American painter and author (born 1955)

Joe Andoe (born December 5, 1955) is an American artist, painter, and author. His works have been featured in exhibits internationally and in museums, including the Metropolitan Museum of Art, the Museum of Fine Arts, Boston, and the Whitney Museum of American Art.

==Early life and education==

Andoe was born in Tulsa, Oklahoma. He has written extensively about his childhood, youth, and early career in his memoir, Jubilee City: A Memoir at Full Speed (P.S.), which was published in 2007.

Andoe enjoyed drawing as a child, but did not create artwork until attending college. Andoe first realized that painting could be his career when he was enrolled in community college studying agricultural business. He was taking an elective class in art history when he learned about artists such as Robert Smithson and Dennis Oppenheim. He soon changed his major and eventually earned a Master's Degree in Art from the University of Oklahoma in 1981.

== Art career ==

Joe Andoe's paintings primarily focus on horses and landscapes. They have been described as "lean" and "roughly poetic" by art writer Deborah Solomon, who wrote in 2019 that Andoe was "an important forerunner of the photo-based realism that has become the default style among younger artists today."

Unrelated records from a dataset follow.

/-- A table of the occurrences of at most 4096 symbols is valid. -/
theorem entriesOf_valid {l : List Word} (h1 : 1 ≤ l.length) (h2 : l.length ≤ 4096) :
    ValidTable (entriesOf (countSymbols l)) ∧ tableTotal (entriesOf (countSymbols l)) = l.length := by
  have hct := countTable l
  have hsum := sum_countSymbols l
  generalize countSymbols l = t at *
  have hlen : t.length ≤ l.length := by
    have := (List.subperm_of_subset hct.nodup fun x hx => (hct.mem x).mp hx).length_le
    rwa [List.length_map] at this
  have hpos : 1 ≤ t.length := by
    cases t with
    | nil => simp at hsum; omega
    | cons a b => simp
  have hcnt : ∀ p ∈ t, uval32 (encCount p.2) = p.2 ∧ 1 ≤ p.2 := by
    rintro ⟨x, c⟩ hp
    have hc := hct.count x c hp
    have hx : x ∈ l := (hct.mem x).mp (List.mem_map.mpr ⟨_, hp, rfl⟩)
    have h3 : 1 ≤ l.count x := List.count_pos_iff.mpr hx
    have h4 : l.count x ≤ l.length := List.count_le_length
    exact ⟨uval32_encCount (by simp only; omega), by simp only; omega⟩
  have htot : ∀ k, (((entriesOf t).take k).map fun d => uval32 d.count).sum = ((t.take k).map Prod.snd).sum := by
    intro k
    rw [entriesOf, ← List.map_take, List.map_map]
    congr 1
    exact List.map_congr_left fun p hp => (hcnt p (List.mem_of_mem_take hp)).1
  constructor
  · refine ⟨by simpa [entriesOf] using hpos, by simp [entriesOf]; omega, ?_⟩
    rintro i ⟨e, he, hbad⟩
    rw [entriesOf, List.getElem?_map, Option.map_eq_some_iff] at he
    obtain ⟨p, hp, rfl⟩ := he
    rcases hbad with hbad | ⟨j, hj, d, hd, hs⟩ | hbad
    · have := hcnt p (List.mem_of_getElem? hp)
      simp only at hbad
      omega
    · rw [entriesOf, List.getElem?_map, Option.map_eq_some_iff] at hd
      obtain ⟨p', hp', rfl⟩ := hd
      have e1 : (t.map Prod.fst)[i]? = some p.1 := by rw [List.getElem?_map, hp]; rfl
      have e2 : (t.map Prod.fst)[j]? = some p.1 := by rw [List.getElem?_map, hp']; simpa using hs
      have hil : i < (t.map Prod.fst).length := by
        by_contra hc
        rw [List.getElem?_eq_none (by omega)] at e1
        cases e1
      have := (List.getElem?_inj (i := j) (j := i) (by omega) hct.nodup).mp (e2.trans e1.symm)
      omega
    · rw [htot] at hbad
      have : ((t.take (i + 1)).map Prod.snd).sum ≤ (t.map Prod.snd).sum := by
        conv_rhs => rw [← List.take_append_drop (i + 1) t, List.map_append, List.sum_append]
        omega
      omega
  · have := htot (entriesOf t).length
    rw [List.take_length, List.take_of_length_le (by simp [entriesOf]), hsum] at this
    exact this

/-- FTAB and NDIST hold a table. -/
structure TableHeld (m : Memory) (r : Regs) (ft : List FtabEntry) : Prop where
  ndist : uval32 r.ndist = ft.length
  symbol : ∀ i e, ft[i]? = some e → Holds m .ftab i 0 e.symbol
  count : ∀ i e, ft[i]? = some e → Holds m .ftab i 1 e.count

theorem TableHeld.congr {m : Memory} {r q : Regs} {ft : List FtabEntry} (h : TableHeld m r ft) (hq : q.ndist = r.ndist) :
    TableHeld m q ft := ⟨by rw [hq]; exact h.ndist, h.symbol, h.count⟩

theorem TableHeld.read {s : State} {ft : List FtabEntry} (h : TableHeld s.mem s.regs ft) (hle : ft.length ≤ 4096) :
    readFtab s (uval32 s.regs.ndist) = ft := by
  rw [h.ndist]
  apply List.ext_getElem?
  intro i
  rcases Nat.lt_or_ge i ft.length with hi | hi
  · have he := List.getElem?_eq_getElem hi
    have h1 := bufWord_of_holds (h.symbol i _ he) (by show _ < 4096; omega)
    have h2 := bufWord_of_holds (h.count i _ he) (by show _ < 4096; omega)
    rw [he, readFtab, List.getElem?_map, List.getElem?_range hi, Option.map_some, h1, h2]
  · rw [List.getElem?_eq_none (by simpa using hi), List.getElem?_eq_none hi]

theorem hcount_run {s : State} (h1 : 1 ≤ uval32 s.regs.nsym) (h2 : uval32 s.regs.nsym ≤ 4096) :
    runHcount s = hcountWork s := by
  refine runPrimitive_of_passes ?_
  simp only [preChecks, firstFailure, ckNsymNz_passes.mpr ⟨h1, h2⟩]

/-- HCOUNT leaves the table of its symbols in FTAB. -/
theorem hcount_leaves {s : State} (h1 : 1 ≤ uval32 s.regs.nsym) (h2 : uval32 s.regs.nsym ≤ 4096) : ∃ t,
    runHcount s = .ok t ∧ TableHeld t.mem t.regs (entriesOf (countSymbols (bufWords s .sym 0 (uval32 s.regs.nsym)))) ∧
      t.regs = { s.regs with
        ndist := t.regs.ndist
        status := { s.regs.status with treeValid := false } } := by
  have hl : (bufWords s .sym 0 (uval32 s.regs.nsym)).length = uval32 s.regs.nsym := by simp [bufWords]
  have hle : (hcountTable s).length ≤ 4096 := by
    have := (entriesOf_valid (l := bufWords s .sym 0 (uval32 s.regs.nsym)) (by omega) (by omega)).1.le
    simpa [entriesOf, hcountTable] using this
  have hget : ∀ i e, (entriesOf (hcountTable s))[i]? = some e → i < 4096 ∧
      (ftabWords (hcountTable s))[2 * i + 0]? = some e.symbol ∧ (ftabWords (hcountTable s))[2 * i + 1]? = some e.count := by
    intro i e he
    rw [entriesOf, List.getElem?_map, Option.map_eq_some_iff] at he
    obtain ⟨⟨x, c⟩, hp, rfl⟩ := he
    have : i < (hcountTable s).length := by
      by_contra hc
      rw [List.getElem?_eq_none (by omega)] at hp
      cases hp
    exact ⟨by omega, ftabWords_get hp⟩
  refine ⟨_, hcount_run h1 h2, ⟨?_, ?_, ?_⟩, rfl⟩
  · show uval32 (encCount (hcountTable s).length) = _
    rw [uval32_encCount (by omega)]
    simp [entriesOf, hcountTable]
  · intro i e he
    obtain ⟨hi, hw, -⟩ := hget i e he
    exact holds_storeBuf hw (by decide) (by show _ < 4096; omega)
  · intro i e he
    obtain ⟨hi, -, hw⟩ := hget i e he
    exact holds_storeBuf hw (by decide) (by show _ < 4096; omega)

/-! ### HBUILD -/

/-- TREE, CTAB, ROOT, MAXLEN and FTAB hold the build of a table. -/
structure Coded (m : Memory) (r : Regs) (ft : List FtabEntry) (T : List Node) (tree : HTree) : Prop where
  table : TableHeld m r ft
  valid : ValidTable ft
  build : ModelBuild ft T tree
  length : ∀ i < ft.length, (modelCode tree i).length ≤ 32
  holds : HoldsBuild m r T tree.index ft.length (modelCode tree)

/-- Memory that reads as before in the buffers of the coder. -/
theorem Coded.congr {m n : Memory} {r q : Regs} {ft : List FtabEntry} {T : List Node} {tree : HTree}
    (h : Coded m r ft T tree) (hm : ∀ k, InWindows [.ftab, .ctab, .tree] k → byteAt n k = byteAt m k)
    (hd : q.ndist = r.ndist) (hr : q.root = r.root) (hx : q.maxlen = r.maxlen) : Coded n q ft T tree := by
  have hle := h.valid.le
  have hT := h.build.length
  have key : ∀ {b : Buffer} {i f : Nat} {w : Word}, b ∈ [Buffer.ftab, .ctab, .tree] → i < bufElements b → f < bufElemWords b →
      Holds m b i f w → Holds n b i f w := by
    intro b i f w hb hi hf hw
    refine holds_congr (fun k hk hk' => hm k ⟨b, hb, ?_⟩) hw
    have := bufAddr_in_window hi hf
    omega
  have hlt : ∀ {α : Type} {l : List α} {i : Nat} {x : α}, l[i]? = some x → i < l.length := by
    intro α l i x he
    by_contra hc
    rw [List.getElem?_eq_none (by omega)] at he
    cases he
  have hft : ∀ {i e}, ft[i]? = some e → i < bufElements .ftab := fun he => by
    have := hlt he
    show _ < 4096; omega
  have htr : ∀ {x nd}, T[x]? = some nd → x < bufElements .tree := fun he => by
    have := hlt he
    show _ < 8192; omega
  have hct : ∀ {i}, i < ft.length → i < bufElements .ctab := fun hi => by show _ < 4096; omega
  refine ⟨⟨by rw [hd]; exact h.table.ndist, ?_, ?_⟩, h.valid, h.build, h.length, ⟨?_, ?_, ?_, ?_, ?_, ?_, ?_, ?_, ?_⟩⟩
  · exact fun i e he => key (by simp) (hft he) (by decide) (h.table.symbol i e he)
  · exact fun i e he => key (by simp) (hft he) (by decide) (h.table.count i e he)
  · exact fun x nd hg => key (by simp) (htr hg) (by decide) (h.holds.weight x nd hg)
  · exact fun x nd hg => key (by simp) (htr hg) (by decide) (h.holds.left x nd hg)
  · exact fun x nd hg => key (by simp) (htr hg) (by decide) (h.holds.right x nd hg)
  · exact fun x nd hg => key (by simp) (htr hg) (by decide) (h.holds.payload x nd hg)
  · exact fun i hi => key (by simp) (hct hi) (by decide) (h.holds.len i hi)
  · exact fun i hi => key (by simp) (hct hi) (by decide) (h.holds.code i hi)
  · rw [hr]; exact h.holds.root
  · rw [hx]; exact h.holds.maxlenLe
  · rw [hx]; exact h.holds.maxlenEq

/-- HBUILD on a table whose total is at most 4096 succeeds, with codes of at most 16 bits (R235). -/
theorem hbuild_leaves {s : State} {ft : List FtabEntry} (h : TableHeld s.mem s.regs ft) (hv : ValidTable ft)
    (ht : tableTotal ft ≤ 4096) : ∃ T tree t, runHbuild s = .ok t ∧ Coded t.mem t.regs ft T tree ∧
      (∀ i < ft.length, (modelCode tree i).length ≤ 16) ∧
      t.regs = { s.regs with
        root := t.regs.root
        maxlen := t.regs.maxlen
        status := { s.regs.status with treeValid := true } } := by
  have hread := h.read hv.le
  obtain ⟨T, tree, hb, hok, -⟩ := hbuild_cases hread.symm hv
  have hheight : tree.height ≤ 16 := by
    by_contra hc
    have h1 : Nat.fib 19 ≤ Nat.fib (tree.height + 2) := Nat.fib_mono (by omega)
    have h2 := hb.fib_le
    have e : Nat.fib 19 = 4181 := by decide
    omega
  have h16 : ∀ i < ft.length, (modelCode tree i).length ≤ 16 := fun i hi => by
    have := (hb.length_code hi).2
    omega
  have h32 : ∀ i < ft.length, (modelCode tree i).length ≤ 32 := fun i hi => (h16 i hi).trans (by omega)
  obtain ⟨r, hr, hre, hroot, hmax⟩ := hok h32
  refine ⟨T, tree, _, hr, ⟨⟨?_, ?_, ?_⟩, hv, hb, h32, hb.holds hv.le h32 s.mem hroot hmax⟩, h16, hre⟩
  · show uval32 r.ndist = _
    rw [hre]; exact h.ndist
  all_goals
    intro i e he
    have hi : i < ft.length := by
      by_contra hc
      rw [List.getElem?_eq_none (by omega)] at he
      cases he
    have hle := hv.le
    have hout : ∀ f < 2, ∀ k, bufAddr .ftab i f ≤ k → k < bufAddr .ftab i f + 4 →
        byteAt (storeBuf (storeBuf s.mem .tree 0 (treeWords (buildTree ft).nodes)) .ctab 0 (ctabWords (buildTree ft).codes)) k
          = byteAt s.mem k := by
      intro f hf k hk hk'
      have hw := bufAddr_in_window (b := .ftab) (i := i) (f := f) (by show _ < 4096; omega) hf
      have h1 := windows_disjoint (b := .ftab) (c := .ctab) (by decide)
      have h2 := windows_disjoint (b := .ftab) (c := .tree) (by decide)
      rw [byteAt_storeBuf_of_outside_window (by omega), byteAt_storeBuf_of_outside_window (by omega)]
  · exact holds_congr (hout 0 (by omega)) (h.symbol i e he)
  · exact holds_congr (hout 1 (by omega)) (h.count i e he)

/-! ### HENC -/

/-- The code of a symbol in a table. -/
def codeIn (ft : List FtabEntry) (tree : HTree) (x : Word) : List Bool := modelCode tree ((symbolIndex ft x).getD 0)

/-- The stream of some symbols. -/
def streamOf (ft : List FtabEntry) (tree : HTree) (syms : List Word) : List Bool := syms.flatMap (codeIn ft tree)

theorem symbolIndex_of_mem {ft : List FtabEntry} {x : Word} (h : ∃ e ∈ ft, e.symbol = x) :
    ∃ i e, symbolIndex ft x = some i ∧ ft[i]? = some e ∧ e.symbol = x := by
  cases hs : symbolIndex ft x with
  | none =>
    rw [symbolIndex_eq_none] at hs
    obtain ⟨e, he, hx⟩ := h
    exact absurd hx (hs e he)
  | some i =>
    rw [symbolIndex, List.findIdx?_eq_some_iff_getElem] at hs
    obtain ⟨hi, he, -⟩ := hs
    exact ⟨i, ft[i], rfl, List.getElem?_eq_getElem hi, by simpa using he⟩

The New York Times described Andoe's Me Copying Cy Twombly copying Picasso as incorporating "deadpan ... conceptual humor", which was displayed in the 2023 "Echo of Picasso" group show honoring the artist's legacy. For his part, Andoe has stated, "Since the late ’70s I have fancied myself a landscape painter, and a painter of the things that hang around on the landscape."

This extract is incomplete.